Starting at the first line of the records below, transcribe each line exactly, ending with the line that contains "95_test_vectors.md and 96_test_vectors_decode.md".

+++++

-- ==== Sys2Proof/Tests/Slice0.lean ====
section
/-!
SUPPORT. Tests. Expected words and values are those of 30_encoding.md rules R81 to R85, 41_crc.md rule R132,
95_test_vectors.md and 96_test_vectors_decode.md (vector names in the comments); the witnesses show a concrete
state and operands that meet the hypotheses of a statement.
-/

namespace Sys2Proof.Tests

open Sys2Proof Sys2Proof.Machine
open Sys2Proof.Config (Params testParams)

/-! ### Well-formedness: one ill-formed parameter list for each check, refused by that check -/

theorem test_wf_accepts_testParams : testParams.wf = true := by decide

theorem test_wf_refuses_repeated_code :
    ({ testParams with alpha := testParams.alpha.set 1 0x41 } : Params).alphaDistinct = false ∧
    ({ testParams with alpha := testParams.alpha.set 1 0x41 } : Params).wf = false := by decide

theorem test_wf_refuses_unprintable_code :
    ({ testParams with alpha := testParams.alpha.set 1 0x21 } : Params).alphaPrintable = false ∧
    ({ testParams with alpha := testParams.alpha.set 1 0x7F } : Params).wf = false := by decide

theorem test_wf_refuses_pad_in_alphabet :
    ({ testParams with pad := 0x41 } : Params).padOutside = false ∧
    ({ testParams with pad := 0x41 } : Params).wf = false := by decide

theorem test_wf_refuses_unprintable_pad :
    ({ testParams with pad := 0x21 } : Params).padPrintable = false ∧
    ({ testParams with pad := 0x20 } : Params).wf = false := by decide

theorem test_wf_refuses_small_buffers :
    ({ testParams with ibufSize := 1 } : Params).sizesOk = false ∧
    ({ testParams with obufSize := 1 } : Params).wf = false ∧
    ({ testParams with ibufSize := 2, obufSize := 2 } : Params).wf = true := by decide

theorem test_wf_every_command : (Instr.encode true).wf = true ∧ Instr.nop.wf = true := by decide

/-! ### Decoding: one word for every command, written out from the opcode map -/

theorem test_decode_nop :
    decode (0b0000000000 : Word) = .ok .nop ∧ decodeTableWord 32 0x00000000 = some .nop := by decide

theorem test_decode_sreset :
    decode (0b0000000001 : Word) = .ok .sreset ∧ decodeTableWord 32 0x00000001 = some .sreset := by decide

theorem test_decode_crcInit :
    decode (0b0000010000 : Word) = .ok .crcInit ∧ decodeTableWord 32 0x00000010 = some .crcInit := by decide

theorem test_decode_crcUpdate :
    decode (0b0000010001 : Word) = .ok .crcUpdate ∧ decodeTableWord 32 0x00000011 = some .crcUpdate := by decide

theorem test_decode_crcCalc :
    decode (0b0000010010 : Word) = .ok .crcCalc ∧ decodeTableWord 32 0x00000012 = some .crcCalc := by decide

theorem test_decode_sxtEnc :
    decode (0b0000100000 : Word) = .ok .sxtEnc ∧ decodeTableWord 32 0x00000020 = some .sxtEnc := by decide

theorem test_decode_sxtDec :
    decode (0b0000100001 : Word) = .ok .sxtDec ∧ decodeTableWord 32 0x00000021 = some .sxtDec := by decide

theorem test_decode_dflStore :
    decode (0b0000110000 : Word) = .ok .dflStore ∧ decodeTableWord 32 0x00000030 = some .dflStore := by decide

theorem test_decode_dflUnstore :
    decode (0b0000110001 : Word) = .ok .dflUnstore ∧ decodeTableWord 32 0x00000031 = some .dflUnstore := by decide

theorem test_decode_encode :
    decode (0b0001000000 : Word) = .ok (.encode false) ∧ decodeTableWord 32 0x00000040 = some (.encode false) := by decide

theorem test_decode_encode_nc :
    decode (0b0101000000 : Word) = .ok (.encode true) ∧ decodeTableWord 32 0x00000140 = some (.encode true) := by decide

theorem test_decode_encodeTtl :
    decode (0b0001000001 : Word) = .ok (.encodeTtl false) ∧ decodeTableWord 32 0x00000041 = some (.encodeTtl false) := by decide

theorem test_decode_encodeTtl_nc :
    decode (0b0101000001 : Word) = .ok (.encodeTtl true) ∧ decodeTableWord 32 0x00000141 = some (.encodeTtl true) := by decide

+++++

__Result of this task__.
-- ==== Sys2Proof/Tests/Slice0.lean ====
section
/-!
SUPPORT. Tests. Expected words and values are those of 30_encoding.md rules R81 to R85, 41_crc.md rule R132,
95_test_vectors.md and 96_test_vectors_decode.md (vector names in the comments); the witnesses show a concrete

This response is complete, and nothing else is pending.